/-- The queued JOIN that the joint table serves in this cycle comes first. -/
def joinsFirst (s : State) (c : Nat) : Bool := queuedJoinReady (getCore s c)

/-- The number of a class in a sample (log entry 8). -/
def CycleClass.code : CycleClass → Nat
  | .issued => 0 | .nrmem => 1 | .nrmsg => 2 | .vacant => 3 | .idled => 4

/-- A sample is written once the class of its cycle is known (R364). -/
def endSample (s : State) (core : Nat) : State :=
  let k := getCore s core
  modCore
    (traceRecord s 1 core k.turnSlot ((k.sampling.map (·.1)).getD 0)
      [(k.sampling.map (·.2)).getD 0, BitVec.ofNat 32 (cycleClass s core).code])
    core fun k => { k with sampling := none }

/-- A core cycle ends: its class and the rotation are counted, slot 0's runtime takes its turn in its own cycle, and the
next core has its turn (log entries 1 and 4). -/
def execCoreCycle (core : Nat) (s : State) : Outcome State Fault Refusal :=
  .next <|
    if joinsFirst s core then
      { s with agenda := .event (.queuedJoinLookup core) :: .event (.coreCycle core) :: s.agenda }
    else if (getCore s core).sampling.isSome then
      { endSample s core with agenda := .event (.coreCycle core) :: s.agenda }
    else
      let s1 :=
        if presentCore s core && !(getCore s core).halted then
          if (getCore s core).turnSlot = 0 && isRuntime s core then runtimeStep s core else s
        else s
      let s2 := modCore s1 core fun k =>
        { countRotation s.issued ((cycleClass s core).count k) with cycle := k.cycle + 1 }
      { checkpointStep (askStops s2 core) with
        issued := false, turn := (core + 1) % Config.cores, time := s.time + BitVec.ofNat 64 (Config.ticks s.free)
        free := s.free + 1 }

/-! ### Observation and debugging (R363, R364, R366) -/

def samplePeriod (t : Trace) : Nat := (t.ctl.extractLsb' 16 5).toNat

/-- A sample period has begun since the core's last sample. -/
def sampleReady (s : State) (c : Nat) : Bool :=
  let t := traceOf s (dieOf c)
  t.ctl.getLsbD 31 && t.ctl.getLsbD 1 && samplePeriod t != 0 &&
    s.time >>> samplePeriod t != (getCore s c).sampled >>> samplePeriod t

/-- A sample is due: it records the slot whose cycle it is, as the cycle begins. -/
def execTraceSample (core : Nat) (s : State) : Outcome State Fault Refusal :=
  .next <|
    if !sampleReady s core then s
    else
      let t := threadAt s core (getCore s core).turnSlot
      modCore s core fun k =>
        { k with sampled := s.time, sampling := some ((t.map (·.pc)).getD 0, (t.map (·.f)).getD 0) }

/-- The next instruction of a thread is a breakpoint; a pair comes to it once both its threads stand there. -/
def breakReady (s : State) (c i : Nat) : Bool :=
  !(getCore s c).breakpoints.isEmpty &&
    match threadAt s c i with
    | some t =>
      !t.hold && !t.lifted && !t.stopped && t.pend.isNone && atBreakpoint s c i t &&
        (t.role = .alone || (pairOf s c i).all (pairRest s c))
    | none => false

/-- A debug hold stops a thread, and a pair after a commit point (R288, R292, R366). -/
def execBreakpointHold (core slot : Nat) (s : State) : Outcome State Fault Refusal :=
  .next <|
    if !breakReady s core slot then s
    else
      let s1 := onThread s core slot fun s => modThread s core slot fun t => { t with hold := true }
      match threadAt s1 core slot with
      | none => s1
      | some t =>
        if !t.hold then s1
        else
          traceRecord (if t.role = .leading then modThread s1 core (slot + 7) fun u => { u with hold := true } else s1)
            2 core slot t.pc []

/-- The counters of a snapshot, in the order of R363. -/
def snapshot (k : Core) : List (BitVec 64) :=
  [k.nIssued, k.nMem, k.nMsg, k.nVacant, k.nIdled, k.rot] ++ k.hist.toList

/-- A snapshot is taken at a rotation boundary. -/
def obsReady (s : State) : Bool :=
  s.cc.obs.pending &&
    (!presentCore s s.cc.obs.core.toNat || (getCore s s.cc.obs.core.toNat).cycle % 16 = 0)

/-- A word of the observation window. -/
def obsWord (o : Obs) (off : Nat) : Word :=
  if off = 0x800 then BitVec.ofNat 32 (o.ready.toNat * 2 ^ 31 + o.missing.toNat * 2 ^ 30) ||| o.core.setWidth 32
  else if 0x808 ≤ off && off < 0x8C0 then
    ((o.data[(off - 0x808) / 8]?).getD 0).extractLsb' (32 * (off / 4 % 2)) 32
  else 0

/-- The answer to a read of `n` bytes of the observation window. -/
def obsBytes (o : Obs) (off n : Nat) : List Byte :=
  wordsBytes ((List.range (n / 4)).map fun j => obsWord o (off + 4 * j))

/-- The snapshot is complete, and the reads that waited for it are answered in their order. -/
def execObsSnapshotReady (s : State) : Outcome State Fault Refusal :=
  .next <|
    if !obsReady s then s
    else
      let c := s.cc.obs.core.toNat
      let here := presentCore s c
      let o : Obs :=
        ⟨false, [], true, !here, s.cc.obs.core, if here then snapshot (getCore s c) else List.replicate 23 0⟩
      { s with cc := { s.cc with
          obs := o, answers := s.cc.answers ++ s.cc.obs.reads.map fun r => some (obsBytes o r.1 r.2) } }

/-! ### Drains (R272, R301, R303, R304) -/

/-- The control complex, or a gauge, asks for a drain; class and errors ask by themselves. -/
def drainAsked (s : State) (c cause : Nat) : Bool :=
  match cause with
  | 1 => wearClass s c ≥ 30
  | 3 => true
  | 4 => true
  | _ => false

def execDrainStart (core : Nat) (cause : Nat) (s : State) : Outcome State Fault Refusal :=
  .next <| if drainAsked s core cause then drainQuad s core cause else s

/-- The logical quad that a physical quad holds. -/
def logicalQuad (s : State) (q : Nat) : Option Nat :=
  match s.life.quadMap.find? fun e => e.2 = q with
  | some e => some e.1
  | none => if q % 4160 < 4096 && (smGet s.life.quadMap (q / 4160 * 4096 + q % 4160)).isNone
    then some (q / 4160 * 4096 + q % 4160) else none

/-- Every work slot and the handler slot of a core are empty, and no convoy is queued there. -/
def coreEmpty (k : Core) : Bool := k.arrivals.isEmpty && (slotThreads k).all fun e => e.1 = 0

/-- Nothing of the quad is under way, and its threads have stopped, or have been evicted where there is no spare. -/
def quadQuiet (s : State) (lq : Nat) (spare : Option Nat) : Bool :=
  (List.range 4).all fun j =>
    let k := getCore s (4 * lq + j)
    coreIdle s (4 * lq + j) k && if spare.isSome then coreStopped k else coreEmpty k

def drainReady (s : State) (q : Nat) : Bool :=
  match s.life.draining.find? fun d => d.1 = q with
  | none => false
  | some d => match logicalQuad s q with | none => true | some lq => quadQuiet s lq d.2

def setHealth (s : State) (pc : Nat) (h : Health) (lcore : BitVec 16) : State :=
  let l := liveOf s pc
  setLive s pc { l with entry := { l.entry with state := h, lcore := lcore } }

/-- A die summary with its check word, as a number (R299). -/
def sumNat (x : DieSum) : Nat := wordsNat (sumWords x ++ [Config.crc (sumWords x)])

/-- A replacement is requested: REPLACE, a record, a message with the four die summaries, and a report on the side band
(R304, R358). -/
def askReplace (s : State) (d : Nat) : State :=
  let sums := s.life.sums.setIfInBounds d { (s.life.sums[d]?).getD ⟨0, 0, false⟩ with replace := true }
  let s1 := errReport { s with life := { s.life with sums := sums } } 11 none none 0 0
  { s1 with cc := { s1.cc with sent := s1.cc.sent ++ [.vendor (sums.toList.map sumNat), .sideband 11] } }

/-- The drained quad retires; with a spare the map changes at this instant. -/
def retireQuad (s : State) (q : Nat) (spare : Option Nat) (lq : Option Nat) : State :=
  let d := q / 4160
  let s1 := (List.range 4).foldl (fun s j => setHealth s (4 * q + j) .retired 0xFFFF) s
  let sm := (s1.life.sums[d]?).getD ⟨0, 0, false⟩
  let sm' := match spare with | some _ => { sm with spares := sm.spares - 1 } | none => { sm with retq := sm.retq + 1 }
  let s2 := { s1 with life := { s1.life with
    sums := s1.life.sums.setIfInBounds d sm', draining := s1.life.draining.filter fun x => x.1 != q } }
  let s3 :=
    match spare, lq with
    | some p, some l =>
      let s3 := (List.range 4).foldl (fun s j => setHealth s (4 * p + j) .healthy (BitVec.ofNat 16 (4 * l + j))) s2
      { s3 with life := { s3.life with quadMap := smSet s3.life.quadMap l p } }
    | _, _ => s2
  if sm'.spares = 0 && !sm.replace then askReplace s3 d else s3

/-- A thread moves with its quad: its reservation is released, no line stays armed, and WAKE is set (R177, R180). -/
def moveThread (c : Nat) (s : State) (i : Nat) : State :=
  modPend (forceRelease s c i) c i fun t => { t with watches := [], wake := true }

/-- What a move to a spare does on one core; every thread keeps its place and is released as it was. -/
def moveCore (s : State) (c : Nat) : State :=
  let s1 := expireJoints s c
  releasePaused ((savedSlots (getCore s1 c)).foldl (moveThread c) s1) c

def execDrainComplete (quad : Nat) (s : State) : Outcome State Fault Refusal :=
  .next <|
    match s.life.draining.find? fun d => d.1 = quad with
    | none => s
    | some d =>
      if !drainReady s quad then s
      else
        match logicalQuad s quad with
        | none => retireQuad s quad d.2 none
        | some l => (List.range 4).foldl (fun s j => moveCore s (4 * l + j)) (retireQuad s quad d.2 (some l))

/-- A bounced request is sent again under the new map, in its order: it is still on its way. -/
def execRequestBounce (_ : Nat) (s : State) : Outcome State Fault Refusal := .next s

/-! ### Host rings (R352 to R354) -/

/-- Entries of a ring. -/
def Queue.entries (q : Queue) : Nat := 2 ^ (q.order.toNat + 4)
def Queue.headAt (q : Queue) : Nat := q.head.toNat % q.entries
def Queue.pendingRecs (q : Queue) : Bool := q.headAt != q.tail.toNat % q.entries
def Queue.step (q : Queue) : Queue := { q with head := BitVec.ofNat 16 ((q.headAt + 1) % q.entries) }

/-- A queue has a place for a record. -/
def queueRoom (q : Queue) : Bool := (q.recs.length < 32 && q.ovCount = 0) || q.ovCount < q.ovSize

/-- The control complex can take a record, or the one in hand has found a place; ENABLE written 0 stops only the taking
(R354). -/
def ringReady (s : State) (n : Nat) : Bool :=
  let q := getQueue s n
  !q.halt && (if q.hand.isSome then queueRoom q else q.enable && q.pendingRecs)

/-- A place on the bus: host memory, or HBM in the HDM window, die after die (R336, R352; log entry 61). -/
def busPlace (s : State) (a : Nat) : Place :=
  match s.cc.hdm with
  | some b =>
    if b ≤ a && a < b + 4 * Config.hbmBytes then .hbm ((a - b) / Config.hbmBytes) ((a - b) % Config.hbmBytes) else .host a
  | none => .host a

/-- A capability fault on a ring record: the acting control core traps, and its firmware halts the queue. -/
def capFault (s : State) (n v : Nat) : State :=
  let q := getQueue s n
  errReport (capTrap (setQueue s n { q with halt := true, capf := true }) (ctlActor s)) 7 none none v (BitVec.ofNat 32 (n * 65536 + q.headAt))

/-- The ranges that a descriptor's pointers name. -/
def descRanges (d : Nat) : List (Nat × Nat) :=
  [(dCodeva d, dClen d)] ++ (if dLocva d = 0 then [] else [(dLocva d, dLlen d)]) ++
    (if dSegva d = 0 then [] else [(dSegva d, 128)]) ++ (if dFmtva d = 0 then [] else [(dFmtva d, 64)]) ++
    [(dDoneva d, 32)]

def inside (a n base len : Nat) : Bool := base ≤ a && a + n ≤ base + len

/-- The capabilities through which the firmware reads a queue's ring and what its records point to (R349, R353). -/
def Queue.ringCap (q : Queue) : Cap := hostCap q.rbase.toNat (64 * q.entries)
def Queue.window (q : Queue) : Cap := hostCap q.wbase.toNat q.wlen.toNat

/-- A load on the bus through a capability; none is a capability fault. -/
def busLoad (s : State) (c : Cap) (a n : Nat) : Option Nat :=
  if c.allows .load a n then some (loadNat s (busPlace s a) n) else none

/-- What the checks of a ring record give: its descriptor, or the value on which a capability fault is raised. -/
def recordDesc (s : State) (q : Queue) : Except Nat Nat :=
  let at_ := q.rbase.toNat + 64 * q.headAt
  let r := (busLoad s q.ringCap at_ 64).getD 0
  let desca := r % 2 ^ 64
  match if r / 2 ^ 96 != 0 || desca % 64 != 0 then none else busLoad s q.window desca 128 with
  | none => .error desca
  | some d =>
    match (descRanges d).find? fun p => !inside p.1 p.2 q.ubase.toNat q.ulen.toNat with
    | some p => .error p.1
    | none => .ok d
____
WHAT YOU HAVE TO DO - Only the lines from the one containing "2 core slot t.pc []" through the one containing "def obsBytes (o" are to be retyped, both boundary lines included, with no other material.

ANSWER SPACE -
            2 core slot t.pc []

/-- The counters of a snapshot, in the order of R363. -/
def snapshot (k : Core) : List (BitVec 64) :=
  [k.nIssued, k.nMem, k.nMsg, k.nVacant, k.nIdled, k.rot] ++ k.hist.toList

/-- A snapshot is taken at a rotation boundary. -/
def obsReady (s : State) : Bool :=
  s.cc.obs.pending &&
    (!presentCore s s.cc.obs.core.toNat || (getCore s s.cc.obs.core.toNat).cycle % 16 = 0)

/-- A word of the observation window. -/
def obsWord (o : Obs) (off : Nat) : Word :=
  if off = 0x800 then BitVec.ofNat 32 (o.ready.toNat * 2 ^ 31 + o.missing.toNat * 2 ^ 30) ||| o.core.setWidth 32
  else if 0x808 ≤ off && off < 0x8C0 then
    ((o.data[(off - 0x808) / 8]?).getD 0).extractLsb' (32 * (off / 4 % 2)) 32
  else 0

/-- The answer to a read of `n` bytes of the observation window. -/
def obsBytes (o : Obs) (off n : Nat) : List Byte :=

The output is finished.